Adding to positions while they’re still open isn’t something that’s usually a part of the initial trading plan. It’s more of an advanced skill and it can be used for both a winning or a losing trade.
But what many traders underestimate is how this affects them in purely mental ways.
When adding to a losing position – something that is best done with some experience under your belt – a certain amount of hope appears.
You think you can turn this thing around. That this is probably the price level from where things will go your way.
But hope, being an emotion, can have a negative impact on how you make your decisions. Even more so when it goes against your initial trading plan.
Obviously this can lead to even greater losses because it clouds your judgement. Instead of calmly assessing why it was negative in the first place, you throw your efforts at making it right.
If this becomes a habit, then large and frequent losses will pile up.
How can this be avoided?
Set your maximum exposure even before you open a trade. Write down in advance the scenarios where you would increase or decrease a position size. What we mean by scenarios are certain levels that would show another move in the direction you prefer. Elliott Wave analysis offers many such levels as there are always corrective moves opposite the trend.
You should also set your entry and exit price levels in advance and stick to them, discipline counts!
How about adding to positions that are already winners but might seem to have more potential? Maybe they’re riding the trend, or you think they could even speed up more.

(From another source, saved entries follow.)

/-- An SNF counter: 0 BI_SENT, 1 BI_TIMEOUTS, 2 BI_LATE, 3 FIRST_TOUCH_POISON, 4 WB_DROPPED, 5 FILTER_EVICTIONS,
6 E_DROPPED, 7 ENTRIES_DROPPED. -/
def State.snfCount (s : State) (k : Nat) : State := s.bump 0x3800 2 k

/-- A port's link carries traffic: UP, RECOVERY or L1. -/
def State.linkUp (s : State) (p : Nat) : Bool := decide (2 ≤ (s.port p).link)

/-- The block may issue requests to shelf 3 through a port: its link carries traffic and Bus Master Enable is 1 (R414). -/
def State.hostOk (s : State) (p : Nat) : Bool := s.linkUp p && (s.port p).bme

/-- A request issued to a function in D3hot waits (R470). -/
def State.hostHeld (s : State) (p : Nat) : Bool := (s.port p).dstate = 3

/-- A write to BAR2 of the port's function has not yet taken effect: later BAR writes of the function wait behind it (R410). -/
def State.barHeld (s : State) (p : Nat) : Bool := (s.port p).stage.any (fun r => r.write)

/-- Allocation is enabled (R319, R325). -/
def State.dcaOn (s : State) : Bool := s.rdN 0x3200 0 0 1 = 1

/-! ### The age of a fabric request (R439) -/

/-- GTC[20:9]. -/
def sentOf (gtc : Nat) : BitVec 12 := BitVec.ofNat 12 (gtc / 512)

/-- A request is too old to be forwarded, delivered or performed (R439). -/
def State.staleSent (s : State) (sent : BitVec 12) : Bool :=
  decide (97 ≤ (4096 + (sentOf s.now).toNat - sent.toNat) % 4096)

/-! ### Responses -/

/-- Answer a request. The number of an answer gives its place among those that its slice sends (R17). -/
def State.respond (s : State) (id : Nat) (r : MemRsp) : State :=
  let (n, s) := s.fresh
  { s with rsps := sput s.rsps id { r with num := n } }

/-- The store is accepted and not yet performed (R344). -/
def State.accept (s : State) (id : Nat) : State := s.respond id {}

/-- The request is performed. -/
def State.perform (s : State) (id : Nat) (data : Bytes := []) (poison : Bool := false) : State :=
  s.respond id { performed := true, data := data, poison := poison }

/-- The request ends with an error. -/
def State.failReq (s : State) (id : Nat) (e : MemErr) : State := s.respond id { performed := true, err := e }

/-- A request that was accepted is not yet performed. -/
def State.unperformed (s : State) (id : Nat) : Bool :=
  match sfind s.rsps id with
  | some r => !r.performed
  | none => true

/-! ### Owner tags (R375) -/

/-- The owner tag of the granule of a DPA. -/
def State.owner (s : State) (a : Nat) : Owner := sget {} s.mtu.owners (a >>> 21)

/-- The home slice accepts a request of the ACID at a DPA. -/
def State.ownerOk (s : State) (acid a : Nat) : Bool :=
  let o := s.owner a
  s.onShelf a && (o.mode = 2 || (o.mode = 1 && o.acid = acid))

One thing that successful traders have in common is that they allow their winning trades run.
But adding to positions does involve risks, not only in pure financial terms but, as we mentioned, also for your mental approach to analysing what is happening with your open position.
Let’s look at this scenario: You have a winning trade that has been open on for about a week and feel that there’s an opportunity to add more to it.
You increase its size but the market starts going against you and within a day the profit you had is almost gone.
This turns the situation on its head. You could start feeling anger and disappointment at a point where you need to be calm, because you have to make a choice: either stick to your guns and your initial prediction or cut losses.
But instead of being in a winning position and deciding what to do at that point, you’ve become anxious and fear might be creeping in. That fear is known as “a winner turning into a loser” in trading circles and it can cause a mental block.
It’s a familiar challenge to traders and everyone comes across it and causes them to exit positions that can – ultimately – become winners.
The solution is sticking to the levels you had already set. Even if the market turns against you, you should already have a stop loss level in mind and you should have a plan about your risk management.
We’re not trying to say “never ever deviate from your trading plan”. But changing it has to be in an orderly fashion, so that impulsive decisions don’t ruin them.
It’s not the market you’re trading against. It’s yourself.